-- ==== Sys2Proof/Machine/WireFormat.lean ====
section
/-! DEFINITION. The wire formats of 30_encoding.md: bit slot (R100), framed byte (R101), command frame (R102, R103), the
command bytes and their data-byte counts (R116, R125), and the decoding of a GPIO trace (R126). Pure data: the machine
of Machine/Transport.lean to Machine/Streamer.lean does not use them. -/

namespace Sys2Proof.Machine

/-! ### Formats -/

/-- A bit slot (R100). -/
def bitSlot (b : Bool) : List Event := [.w .din (bitLevel b), .w .clk .high, .w .clk .low]

/-- The 8 bit slots of a byte, most significant bit first: positions 5 to 28 of a framed byte (R101). -/
def byteSlots (v : Byte) : List Event := (List.range 8).flatMap fun j => bitSlot (v.getLsbD (7 - j))

/-- What WRITE_BYTE puts on the lines: positions 4 to 29 of a framed byte (R101). -/
def transportByte (v : Byte) : List Event := .w .cs .low :: (byteSlots v ++ [.w .cs .high])

/-- A framed byte: 30 GPIO writes (R101). -/
def framedByte (r : Role) (v : Byte) : List Event :=
  .w .dc (roleLevel r) :: .w .dc .low :: .w .cs .low :: (transportByte v ++ [.w .cs .high])

/-- A trace in the notation of 00_scope.md R17 and 30_encoding.md R132: framed bytes C(b) and D(b), and single
events. -/
inductive WireItem
  | framed (r : Role) (v : Byte)
  | single (e : Event)
  deriving DecidableEq, Repr

/-- The events an item stands for. -/
def itemEvents : WireItem → List Event
  | .framed r v => framedByte r v
  | .single e => [e]

/-- The events a list of items stands for. -/
def eventsOf (items : List WireItem) : List Event := items.flatMap itemEvents

/-- A command frame `CMD op: d0 d1 ...` (R102; 00_scope.md R17). -/
def cmdItems (op : Byte) (ds : List Byte) : List WireItem := .framed .cmd op :: ds.map (.framed .data)

/-! ### Command bytes and data-byte counts -/

/-- The 17 controller commands (R116). -/
inductive WireCommand
  | driverOutputControl
  | boosterSoftStart
  | writeVcom
  | dummyLinePeriod
  | gateTime
  | borderWaveform
  | dataEntryMode
  | writeLut
  | ramXWindow
  | ramYWindow
  | ramXCounter
  | ramYCounter
  | writeRam
  | displayUpdateCtrl2
  | masterActivation
  | terminateFrameRw
  | deepSleep
  deriving DecidableEq, Repr

/-- The 17 commands in the order of 00_scope.md R11. -/
def allCommands : List WireCommand :=
  [.driverOutputControl, .boosterSoftStart, .writeVcom, .dummyLinePeriod, .gateTime, .borderWaveform, .dataEntryMode,
   .writeLut, .ramXWindow, .ramYWindow, .ramXCounter, .ramYCounter, .writeRam, .displayUpdateCtrl2, .masterActivation,
   .terminateFrameRw, .deepSleep]

/-- The command byte of a command (R116; 00_scope.md R11). -/
def opByte (c : Cfg) : WireCommand → Byte
  | .driverOutputControl => c.opDriverOutputControl
  | .boosterSoftStart => c.opBoosterSoftStart
  | .writeVcom => c.opWriteVcom
  | .dummyLinePeriod => c.opDummyLinePeriod
  | .gateTime => c.opGateTime
  | .borderWaveform => c.opBorderWaveform
  | .dataEntryMode => c.opDataEntryMode
  | .writeLut => c.opWriteLut
  | .ramXWindow => c.opRamXWindow
  | .ramYWindow => c.opRamYWindow
  | .ramXCounter => c.opRamXCounter
  | .ramYCounter => c.opRamYCounter
  | .writeRam => c.opWriteRam
  | .displayUpdateCtrl2 => c.opDisplayUpdateCtrl2
  | .masterActivation => c.opMasterActivation
  | .terminateFrameRw => c.opTerminateFrameRw
  | .deepSleep => c.opDeepSleep

/-- The command that a command byte stands for (R116). Unambiguous when the command bytes are distinct. -/
def commandOf (c : Cfg) (b : Byte) : Option WireCommand := allCommands.find? fun cmd => opByte c cmd == b

/-- Whether a frame of the command may have `n` data bytes (R125). -/
def dataCountAllowed (c : Cfg) (cmd : WireCommand) (n : Nat) : Bool :=
  match cmd with
  | .driverOutputControl | .boosterSoftStart => n == 3
  | .writeVcom | .dummyLinePeriod | .gateTime | .borderWaveform | .dataEntryMode => n == 1
  | .writeLut => n == 30 || n == 0
  | .ramXWindow => n == 2
  | .ramYWindow => n == 4
  | .ramXCounter => n == 1
  | .ramYCounter => n == 2
  | .writeRam => decide (n ≤ byteWidth c)
  | .displayUpdateCtrl2 => n == 1
  | .masterActivation =>
    match c.terminateKind with
    | .cmd => n == 0
    | .data => n == 1
  | .terminateFrameRw => n == 0
  | .deepSleep => n == 1

/-! ### Decoding a trace (R126) -/

/-- The level that the event at a position of a group writes; Low where it writes none. -/
def levelAt (es : List Event) (k : Nat) : Level :=
  match es[k]? with
  | some (.w _ v) => v
  | _ => .low

/-- The byte of a group of 30 writes: the DIN levels at writes 5, 8, ..., 26, most significant bit first (R126). -/
def groupByte (es : List Event) : Byte :=
  (List.range 8).foldl (fun v j => v * 2 + (if levelAt es (4 + 3 * j) = .high then 1 else 0)) 0

/-- The role of a group of 30 writes: the level of write 1 (R126). -/
def groupRole (es : List Event) : Role := if levelAt es 0 = .high then .data else .cmd

/-- A group of events read as a framed byte: its role and byte, when the group is that framed byte (R101, R126). -/
def readGroup (es : List Event) : Option (Role × Byte) :=
  if es = framedByte (groupRole es) (groupByte es) then some (groupRole es, groupByte es) else none

/-- Whether a group may start after an event: a `W(CS, High)` or a delay (R126). -/
def opensGroup : Event → Bool
  | .w .cs .high => true
  | .dly _ => true
  | _ => false

/-- Decoding of a trace, with `drop` events of a group already read still to pass over, and `opens` saying whether a
group may start here (R126). -/
def decodeFrom (drop : Nat) (opens : Bool) : List Event → List WireItem
  | [] => []
  | e :: es =>
    match drop with
    | k + 1 => decodeFrom k true es
    | 0 =>
      match (if opens then readGroup ((e :: es).take 30) else none) with
      | some (r, v) => .framed r v :: decodeFrom 29 true es
      | none => .single e :: decodeFrom 0 (opensGroup e) es

/-- Decoding of the trace of one operation into framed bytes and single events (R126; log entry 18). -/
def decodeTrace (es : List Event) : List WireItem := decodeFrom 0 true es

/-- A command frame read from a trace: its command byte and its data bytes (R102, R125). -/
structure CommandFrame where
  op : Byte
  data : List Byte
  deriving DecidableEq, Repr

/-- The data bytes at the front of a list of items. -/
def leadingData : List WireItem → List Byte
  | .framed .data v :: rest => v :: leadingData rest
  | _ => []

/-- The command frames of a list of items: a frame ends where the next command byte or a single event begins, or at
the end (R125). -/
def splitFrames : List WireItem → List CommandFrame
  | [] => []
  | .framed .cmd op :: rest => { op, data := leadingData rest } :: splitFrames rest
  | .framed .data _ :: rest => splitFrames rest
  | .single _ :: rest => splitFrames rest

/-- Whether a frame is a command of the configuration with a data-byte count that R125 gives it. -/
def frameConforms (c : Cfg) (f : CommandFrame) : Bool :=
  match commandOf c f.op with
  | some cmd => dataCountAllowed c cmd f.data.length
  | none => false

/-! ### The event sequence of each operation when no access fails (10_state.md R52) -/

/-- CONFIGURE (43_sequencer.md R220). -/
def configureItems : List WireItem := [.single (.w .cs .high), .single (.w .clk .low)]

/-- RESET (43_sequencer.md R221). -/
def resetItems (c : Cfg) : List WireItem :=
  [.single (.w .rst .high), .single (.dly c.tResetMs), .single (.w .rst .low), .single (.dly c.tResetMs),
   .single (.w .rst .high), .single (.dly c.tResetMs)]

/-- REGISTER_LOAD (43_sequencer.md R223). -/
def registerLoadItems (c : Cfg) : List WireItem :=
  cmdItems c.opDriverOutputControl [lo (heightOperand c), hi (heightOperand c), c.dScanDir]
    ++ cmdItems c.opBoosterSoftStart [c.dBooster0, c.dBooster1, c.dBooster2]
    ++ cmdItems c.opWriteVcom [c.dVcom]
    ++ cmdItems c.opDummyLinePeriod [c.dDummyLine]
    ++ cmdItems c.opGateTime [c.dGateTime]
    ++ cmdItems c.opBorderWaveform [c.dBorder]
    ++ cmdItems c.opDataEntryMode [c.dDataEntry]

/-- The WRITE_LUT frame of a decoded mode (42_wire_commands.md R187). -/
def writeLutItems (c : Cfg) (m : RefreshMode) : List WireItem :=
  match m with
  | .full => cmdItems c.opWriteLut c.lutFull
  | .partialRefresh => cmdItems c.opWriteLut c.lutPartial
  | .unrecognised => if c.invalidModeSendsLutCmd then cmdItems c.opWriteLut [] else []

/-- LUT_LOAD (43_sequencer.md R225): the frame, and the warning for an unrecognised mode. -/
def lutLoadItems (c : Cfg) (mode : Byte) : List WireItem :=
  match decodeMode c mode with
  | .full => writeLutItems c .full
  | .partialRefresh => writeLutItems c .partialRefresh
  | .unrecognised => writeLutItems c .unrecognised ++ [.single (.warn 1)]

/-- INIT (43_sequencer.md R230). -/
def initItems (c : Cfg) (mode : Byte) : List WireItem :=
  configureItems ++ resetItems c ++ registerLoadItems c ++ lutLoadItems c mode

/-- SET_WINDOW (43_sequencer.md R231). -/
def setWindowItems (c : Cfg) (xs ys xe ye : Nat) : List WireItem :=
  cmdItems c.opRamXWindow [xb xs, xb xe] ++ cmdItems c.opRamYWindow [lo ys, hi ys, lo ye, hi ye]

/-- SET_CURSOR (43_sequencer.md R232). -/
def setCursorItems (c : Cfg) (x y : Nat) : List WireItem :=
  cmdItems c.opRamXCounter [xb x] ++ cmdItems c.opRamYCounter [lo y, hi y]

/-- The activation bytes of TURNON_DISPLAY, before its busy wait (43_sequencer.md R233). -/
def activationItems (c : Cfg) : List WireItem :=
  cmdItems c.opDisplayUpdateCtrl2 [c.dDuc2Mode] ++ cmdItems c.opMasterActivation []
    ++ [.framed c.terminateKind c.opTerminateFrameRw]

/-- SLEEP (43_sequencer.md R240). -/
def sleepItems (c : Cfg) : List WireItem := cmdItems c.opDeepSleep [c.dDeepSleep]

/-- The data bytes of row y: r(y) = max(0, min(BW, L - y*BW)) bytes of the buffer from y*BW on, or BW bytes of the
clear pattern (44_streamer.md R272, R273). -/
def rowBytes (c : Cfg) (src : Source) (y : Nat) : List Byte :=
  match src with
  | .const => List.replicate (byteWidth c) clearPattern
  | .buffer buf => (buf.drop (y * byteWidth c)).take (byteWidth c)

/-- Row y of a frame (44_streamer.md R270). -/
def rowItems (c : Cfg) (src : Source) (y : Nat) : List WireItem :=
  setCursorItems c 0 y ++ cmdItems c.opWriteRam (rowBytes c src y)

/-- A frame before its busy wait (44_streamer.md R270). -/
def frameItems (c : Cfg) (src : Source) : List WireItem :=
  setWindowItems c 0 0 c.width c.height ++ (List.range c.height).flatMap (rowItems c src) ++ activationItems c

/-- The fixed busy wait (43_sequencer.md R237, FixedDelay). -/
def fixedWaitItems (c : Cfg) : List WireItem := [.single (.dly c.tBusyMs)]

/-- A busy wait under Poll whose first `k` reads were busy and whose next read was not (43_sequencer.md R237). -/
def pollWaitItems (c : Cfg) (k : Nat) (idle : Level) : List WireItem :=
  (List.range k).flatMap (fun _ => [.single (.rd c.busyActiveLevel), .single (.dly c.tPollMs)]) ++ [.single (.rd idle)]

end Sys2Proof.Machine
end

---------------

*Task item:*
Only one stretch of the records above is wanted: the lines between the one holding "D(b), and single" and the one holding "def allCommands : List", inclusive, reproduced exactly.

*Result of this exercise:*
/-- A trace in the notation of 00_scope.md R17 and 30_encoding.md R132: framed bytes C(b) and D(b), and single
events. -/
inductive WireItem
  | framed (r : Role) (v : Byte)
  | single (e : Event)
  deriving DecidableEq, Repr

/-- The events an item stands for. -/
def itemEvents : WireItem → List Event
  | .framed r v => framedByte r v
  | .single e => [e]

/-- The events a list of items stands for. -/
def eventsOf (items : List WireItem) : List Event := items.flatMap itemEvents

/-- A command frame `CMD op: d0 d1 ...` (R102; 00_scope.md R17). -/
def cmdItems (op : Byte) (ds : List Byte) : List WireItem := .framed .cmd op :: ds.map (.framed .data)

/-! ### Command bytes and data-byte counts -/

/-- The 17 controller commands (R116). -/
inductive WireCommand
  | driverOutputControl
  | boosterSoftStart
  | writeVcom
  | dummyLinePeriod
  | gateTime
  | borderWaveform
  | dataEntryMode
  | writeLut
  | ramXWindow
  | ramYWindow
  | ramXCounter
  | ramYCounter
  | writeRam
  | displayUpdateCtrl2
  | masterActivation
  | terminateFrameRw
  | deepSleep
  deriving DecidableEq, Repr

/-- The 17 commands in the order of 00_scope.md R11. -/
def allCommands : List WireCommand :=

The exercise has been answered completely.